Cependant, les représentants africains ont été moins réceptifs au document. Le président du Groupe africain des négociateurs (AGN), Ephraim Mwepya Shitima, a a soulevé des inquiétudes que les questions fondamentales soulevées par le rapport de synthèse n’ont pas été abordées. À titre d’exemple, il a souligné que « le droit au développement durable, à des transitions justes, à des voies multiples équitables et à l’équité sont des principes et des considérations importants qui débloquent l’ambition nécessaire dans les pays en développement. Mais le rapport évite de les aborder dans le contexte approprié et conformément à l’objectif global du [stocktake]». L’AGN a fait des observations répétées sur l’importance de préserver « l’espace politique pour les pays en développement enregistrant les progrès les plus faibles vers la réalisation des objectifs de développement durable (ODD) ».

Le groupe africain souhaitait également que le document aborde le manque de financement et de transfert de technologie pour permettre une transition juste. Shitima a critiqué le rapport pour ne pas refléter de manière adéquate les différences entre les circonstances des pays et leurs capacités respectives, ainsi que la nécessité d’un financement adéquat et prévisible pour l’adaptation. L’AGN estime que la discussion sur l’architecture financière mondiale aurait pu être mieux élaborée pour inclure des recommandations claires suggérées par de nombreuses parties, y compris ses membres.

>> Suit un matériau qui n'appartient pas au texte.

-- ==== Sys2Proof/Machine/React.lean ====
section
/-! DEFINITION. The reaction to a fault (R400 to R411, R414, R415) and the taking of snapshots (R432). -/

namespace Sys2Proof.Machine

open Sys2Proof

/-! ## Snapshots (R432) -/

/-- The 16 values of a list, as registers read now. -/
def Dev.snapValues (d : Dev) (i : Fin 8) : List Word :=
  ((d.tile.cur.snaps[i]).getD []).map fun a => if a = 0xFFFFFFFF then 0 else (d.readReg (a.setWidth 24)).getD 0

def Lantern.freeStage (l : Lantern) : Option (Fin 16) := (List.finRange 16).find? fun i => (l.staging[i]).isNone

/-- The staging area can take a snapshot now. -/
def Dev.canSnap (d : Dev) : Bool := d.lantern.freeStage.isSome && d.test.bist.isNone

def Dev.lostSnap (d : Dev) : Dev := { d with lantern := { d.lantern with snapLost := d.lantern.snapLost + 1 } }

/-- A snapshot of list `i` with the given values, and its record, stamped as given; a record suppressed or lost takes none. -/
def Dev.takeSnap (d : Dev) (i : Fin 8) (level : Fin 5) (trigger : BitVec 48) (values : List Word) (fabric : Bool) (ts : Tick) (tbu : Bool) : Dev :=
  match d.lantern.freeStage with
  | none => d.lostSnap
  | some slot =>
    let serial := d.lantern.serial
    let s : Snap := { seq := d.lantern.next, list := i, serial := serial, tick := d.clk.tbAt d.cycleTick, values := values }
    let (d', n) := d.journal { code := 0x0004, level := level, source := i.val, data := leBytes 6 trigger.toNat ++ leBytes 2 serial.toNat ++ (sha256 s.head).take 8, ts := ts, tbu := some tbu, snap := some serial, fabric := fabric }
    match n with
    | none => d'.lostSnap
    | some _ =>
      let d' := { d' with lantern := { d'.lantern.stage slot s with serial := serial + 1 } }
      d'.endLease true

/-- SNAP[i] takes a start (R302). Its record takes its place among those of the cycle (R423). -/
def Dev.fabricSnap (d : Dev) (i : Fin 8) : Dev :=
  if (d.tile.cur.snaps[i]).isNone then d
  else if d.canSnap then d.placed (d.takeSnap i 0 0 (d.snapValues i) true d.clk.now d.clk.tbUncertain) else d.lostSnap

/-! ## Matching (R406, R407) -/

/-- A reaction entry matches a source and class. -/
def Reaction.hits (x : Reaction) (k : SrcIx) (cls : Nat) : Bool :=
  (x.source.isNone || x.source == some k) && match x.cls with
    | none => true
    | some c => c.toNat == cls

/-- The winning entry: highest ACTION, then lowest index. -/
def bestReaction (xs : List Reaction) (k : SrcIx) (cls : Nat) : Option (Nat × Reaction) :=
  xs.zipIdx.foldl (fun (b : Option (Nat × Reaction)) (x, i) =>
    if x.hits k cls then
      match b with
      | some (_, y) => if y.action < x.action then some (i, x) else b
      | none => some (i, x)
    else b) none

/-- The least action of a level on a rail: 0 of L0, 1 of L1, L2_ACTION of the rail of L2 (3 of RAIL_UNDERPHASED), 4 of L3 and 5 of L4 (R406). -/
def Dev.leastAction (d : Dev) (k : SrcIx) (r : RailIx) (level : Nat) : Nat :=
  if level = 2 then (if (0x40 ≤ k.val ∧ k.val < 0x48) ∨ (d.railEnt r).l2Hold then 3 else 2)
  else if level < 2 then level else level + 1

/-- The rails a fault reaches; of a device own domain every rail, where the larger of the winner's action and the least action of the
    level is a rail action (R407). -/
def Dev.reached (d : Dev) (k : SrcIx) (inst : PhaseIx) (mask : Byte) (action level : Nat) : List RailIx :=
  if mask != 0 then allRails.filter fun r => mask.getLsbD r.val && d.railDefined r
  else match d.domain k inst with
    | .rails rs => rs
    | .device => if action ≤ 3 ∧ level ≤ 2 ∧ (2 ≤ action ∨ level = 2) then allRails.filter d.railDefined else []

/-! ## Entries (R410) -/

/-- What a fault finds on one rail: the level it takes there, and whether it opens, merges or escalates. -/
inductive EntryCase where
  | opens | merges | escalates
  deriving DecidableEq, Repr

structure RailHit where
  rail : RailIx
  found : EntryCase
  level : Nat
  action : Nat
  deriving DecidableEq, Repr

def Dev.railHit (d : Dev) (k : SrcIx) (cls : BitVec 5) (level action : Nat) (r : RailIx) : RailHit :=
  let found := if (d.entryOf r cls).isNone then EntryCase.opens
    else if d.domainSize r ≤ 16 && !d.domainSpans r then .merges else .escalates
  let lv := if level = 0 then 0 else if found = .escalates then min 4 (level + 1) else level
  { rail := r, found := found, level := lv, action := max action (d.leastAction k r lv) }

/-- Merge and escalation counts of an entry, a merge with its alert where the record can still be updated (R416); opened entries are put when their REACT record is known. -/
def Dev.countEntry (d : Dev) (cls : BitVec 5) (h : RailHit) : Dev := match h.found, d.entryOf h.rail cls with
  | .merges, some e =>
    let d := d.putEntry h.rail cls { e with merges := satInc e.merges }
    ({ d with lantern := d.lantern.merge e.seq } : Dev).alert e.seq (d.lantern.ram.any fun r => r.seq == e.seq)
  | .escalates, some e => d.putEntry h.rail cls { e with escalations := satInc e.escalations }
  | _, _ => d

/-- The number a record carries for one that may not have been numbered. -/
def Dev.seqOr (d : Dev) (n : Option Nat) : BitVec 48 × Dev := match n with
  | some n => (BitVec.ofNat 48 n, d)
  | none => (Config.noSeq d.free, { d with free := d.free + 1 })

/-! ## One fault (R400, R408, R415) -/

/-- Instance number of a FAULT record's SOURCE. -/
def instOf (k : SrcIx) (inst : PhaseIx) : Nat :=
  let v := k.val
  if srcPerPhase k then inst.val
  else if 0x20 ≤ v ∧ v < 0x68 then v % 8
  else if 0x68 ≤ v ∧ v < 0x74 then v % 4
  else if 0x74 ≤ v ∧ v < 0x84 then v - 0x74
  else if 0x84 ≤ v ∧ v < 0x9C then (v - 0x84) % 8
  else if 0x9C ≤ v ∧ v < 0xA0 then v - 0x9C
  else if 0xA0 ≤ v ∧ v < 0xB8 then (v - 0xA0) % 12
  else if 0xB8 ≤ v ∧ v < 0xC8 then v % 4 else 0xFFFF

/-- Status bit, FAULT_SET and count of a fault, in the LOOP_CLK cycle in which it is seen (R400). -/
def Dev.markFault (d : Dev) (k : SrcIx) : Dev :=
  let d := if d.fault.src[k].status then d else d.event (0x0600 + k.val)
  ({ d with fault := { d.fault with src := upd d.fault.src k fun f => { f with status := true, faults := f.faults + 1 } } } : Dev).setsBit (.status k)

/-- Reach of a fault, for the refusals of R322. -/
def Dev.addReach (d : Dev) (k : SrcIx) (rs : List RailIx) : Dev :=
  { d with fault := { d.fault with src := upd d.fault.src k fun f => { f with reach := rs.foldl (fun (m : Byte) r => setBit m r.val true) f.reach } } }

def Dev.setLast (d : Dev) (k : SrcIx) (n : Option Nat) : Dev := match n with
  | some n => { d with fault := { d.fault with src := upd d.fault.src k fun f => { f with last := n } } }
  | none => d

/-- DATA of a FAULT record; `merged` is the entry of the lowest-numbered rail it merged on, after the merge. -/
def Dev.faultData (d : Dev) (x : Seen) (merged : Option OpenEnt) : List Byte :=
  [BitVec.ofNat 8 x.src.val, BitVec.ofNat 8 (instOf x.src x.inst), BitVec.ofNat 8 (d.srcLevel x.src), BitVec.ofNat 8 (d.srcClass x.src), originOf x.src, (if x.forced then 1 else 0) ||| (if merged.isSome then 2 else 0)] ++
    leBytes 6 ((merged.map (·.seq)).getD 0) ++ leBytes 2 ((merged.map (·.merges.toNat)).getD 0) ++ slice x.detail 0 10

/-- The effects of a fault's actions at once, as a snapshot of its start cycle shows them. -/
def Dev.applyActions (d : Dev) (x : Seen) (top : Nat) (acts : List (RailIx × Nat)) : Dev :=
  if 4 ≤ top then d.deviceAction (top == 5) x.tick x.tbu else acts.foldl (fun d a => d.railAction a.1 a.2) d

/-- The FAULT record of a fault, with the snapshot it names. -/
def Dev.writeFault (d : Dev) (x : Seen) (merged : Option OpenEnt) (top : Nat) (acts : List (RailIx × Nat)) (snap : Option (Fin 8)) :
    Dev × Option Nat :=
  let level : Fin 5 := Fin.ofNat 5 (d.srcLevel x.src)
  let rec_ := fun (ref : Option (BitVec 16)) => ({ code := 0x0100 + x.src.val, level := level, source := instOf x.src x.inst, data := d.faultData x merged, ts := x.tick, tbu := some x.tbu, snap := ref, action := decide (1 ≤ top) } : RecIn)
  match snap with
  | none => d.journal (rec_ none)
  | some i =>
    let (d', n) := d.journal (rec_ (some d.lantern.serial))
    if d.canSnap && d'.lantern.hasRoom level then
      let values := ({ d.applyActions x top acts with lantern := d.lantern }).snapValues i
      let (q, d') := d'.seqOr n
      (d'.takeSnap i level q values false x.tick x.tbu, n)
    else
      let (d', n) := d.journal (rec_ none)
      (if d.canSnap then ({ d' with lantern := d'.lantern.lose level } : Dev).lostSnap else d'.lostSnap, n)

/-- A REACT record. -/
def Dev.writeReact (d : Dev) (x : Seen) (level source action : Nat) (entry : Option Nat) (escalated : Bool) (fault : BitVec 48) :
    Dev × Option Nat :=
  d.journal { code := 0x0200 + x.src.val, level := Fin.ofNat 5 level, source := source, ts := x.tick, tbu := some x.tbu, action := decide (1 ≤ action), data := [BitVec.ofNat 8 action] ++ leBytes 2 (entry.getD 0xFFFF) ++ [BitVec.ofNat 8 (d.srcClass x.src), if escalated then 1 else 0] ++ leBytes 6 fault.toNat }

def Dev.openEntry (d : Dev) (cls : BitVec 5) (h : RailHit) (seq : BitVec 48) : Dev :=
  if h.found = .opens then d.putEntry h.rail cls { level := Fin.ofNat 5 h.level, seq := seq.toNat } else d

/-- The REACT records of a fault that reaches rails by rail actions. -/
def Dev.reactRails (d : Dev) (x : Seen) (cls : BitVec 5) (entry : Option Nat) (fault : BitVec 48) (hs : List RailHit) : Dev :=
  hs.foldl (fun d h =>
    if h.found = .merges then d
    else
      let (d, n) := d.writeReact x h.level h.rail.val h.action entry (h.found == .escalates) fault
      let (q, d) := d.seqOr n
      d.openEntry cls h q) d

/-- The one REACT record that names the device; the entries it opens take its level. -/
def Dev.reactDevice (d : Dev) (x : Seen) (cls : BitVec 5) (entry : Option Nat) (fault : BitVec 48) (hs : List RailHit) (top : Nat) : Dev :=
  let level := (hs.map (·.level)).foldl max (d.srcLevel x.src)
  let (d, n) := d.writeReact x level 0x00FF top entry (hs.any fun h => h.found == .escalates) fault
  let (q, d) := d.seqOr n
  hs.foldl (fun d h => d.openEntry cls { h with level := level } q) d

/-- A retile step not yet applied names a rail (R183). -/
def RtStep.names (s : RtStep) (r : RailIx) : Bool :=
  s.fromRail == some r || s.toRail == some r || match s.kind with
    | .define | .arc | .loops | .undefine => s.target.toNat == r.val
    | .set => decide (s.target.toNat < 8) && s.target.toNat == r.val
    | _ => false

/-- A reaction stops a retile (R183). -/
def Dev.stopByFault (d : Dev) (level : Nat) (hs : List RailHit) : Dev :=
  let named := hs.any fun h => h.level == 2 && d.tile.rt.plan.any fun s => s.names h.rail
  let severe := decide (3 ≤ level) || hs.any fun h => decide (3 ≤ h.level)
  if d.tile.rt.active && d.tile.rt.stopAsked.isNone && (named || severe) then
    d.updRt fun t => { t with stopAsked := some 2 } else d

/-- One fault is matched, recorded and, where it acts on the device, acted on; the rail actions it leaves are the answer. -/
def Dev.reactOne (d : Dev) (x : Seen) : Dev × List (RailIx × Nat) :=
  let k := x.src
  if !d.tile.tiled then
    let (d, n) := d.writeFault x none 0 [] none
    (d.setLast k n, [])
  else
    let level := d.srcLevel k
    let cls := BitVec.ofNat 5 (d.srcClass k)
    let win := bestReaction d.tile.cur.reactions k (d.srcClass k)
    let w := (win.map fun p => p.2.action.val).getD 0
    let rs := d.reached k x.inst ((win.map fun p => p.2.railMask).getD 0) w level
    let hs := rs.map (d.railHit k cls level w)
    let top := (hs.map (·.action)).foldl max (max w (if 3 ≤ level then level + 1 else if level = 2 then 0 else level))
    let recorded := if level = 0 then [] else hs
    let acts := (hs.filter fun h => decide (2 ≤ h.action)).map fun h => (h.rail, h.action)
    let d := recorded.foldl (fun d h => d.countEntry cls h) d
    let d := if recorded.any fun h => h.found == .merges then { d with fault := { d.fault with merges := d.fault.merges + 1 } } else d
    let merged := match recorded.find? fun h => h.found == .merges with
      | some h => d.entryOf h.rail cls
      | none => none
    let (d, n) := d.writeFault x merged top acts (match win with
      | some p => p.2.snap
      | none => none)
    let d := d.setLast k n
    let (q, d) := d.seqOr n
    let entry := win.map (·.1)
    let d := if 4 ≤ top then d.reactDevice x cls entry q recorded top else d.reactRails x cls entry q recorded
    let d := if 2 ≤ top then { d with fault := { d.fault with reactions := d.fault.reactions + 1 } } else d
    let d := d.addReach k (if 4 ≤ top then allRails.filter d.railDefined else acts.map (·.1))
    let d := d.stopByFault level recorded
    if 4 ≤ top then
      let d := d.deviceAction (top == 5) x.tick x.tbu
      (if top = 5 then d.markHold else d, [])
    else (d, acts)

/-! ## The faults of one cycle (R411) -/

/-- Order of R411: source, then instance. -/
def seenKey (x : Seen) : Nat := 64 * x.src.val + x.inst.val

/-- The most severe action on a rail. -/
def worst (acts : List (RailIx × Nat)) (r : RailIx) : Nat := ((acts.filter fun a => a.1 == r).map (·.2)).foldl max 0

/-- A fault of the present LOOP_CLK cycle or of an earlier one; what a start raises anew is of the next (R128). -/
def Dev.seenBy (d : Dev) (x : Seen) : Bool := decide (x.tick < d.nextCycle)

/-- The faults seen set their status bits, and their reactions are due in the next LOOP_CLK cycle. In BOOT the fault manager does not
    run. -/
def Dev.takeSeen (d : Dev) : Dev :=
  if d.sys.devState = .boot then { d with fault := { d.fault with seen := [], due := [] } }
  else
    let xs := sortBy seenKey (d.fault.seen.filter d.seenBy)
    xs.foldl (fun d x => d.markFault x.src) { d with fault := { d.fault with seen := d.fault.seen.filter fun x => !d.seenBy x, due := d.fault.due ++ xs } }

/-- The reactions that start in this cycle: those of the faults of earlier ones. Every fault is matched and recorded in its order, then
    every rail takes its most severe action (R409, R411), and the cards of CARD_FAULT are excluded (R414). -/
def Dev.reactDue (d : Dev) : Dev :=
  if d.sys.devState = .boot then d
  else
    let past := fun (x : Seen) => decide (x.tick < d.cycleTick)
    let xs := sortBy seenKey (d.fault.due.filter past)
    let d := { d with fault := { d.fault with due := d.fault.due.filter fun x => !past x } }
    let (d, acts) := xs.foldl (fun (a : Dev × List (RailIx × Nat)) x =>
      let (d, more) := a.1.reactOne x
      (d, a.2 ++ more)) (d, [])
    allRails.foldl (fun d r => d.railAction r (worst acts r)) d

end Sys2Proof.Machine
end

Ces controverses et débats offrent un avant-goût des points de tensions qui perdureront jusqu’à la COP28. Comme l’a déclaré Shitima : « nous sommes impatients de discuter des implications des conclusions de la phase d’évaluation technique au cours de la prochaine et dernière phase de l’étude. [the First Global Stocktake] de manière objective et constructive pour garantir qu’il atteint son objectif et motive les parties et la coopération internationale à démontrer des progrès et à renforcer l’action climatique et le soutien à la réalisation de l’objectif et des objectifs mondiaux de l’Accord de Paris ».


Cet article a été initialement publié par Fil Climat Africain.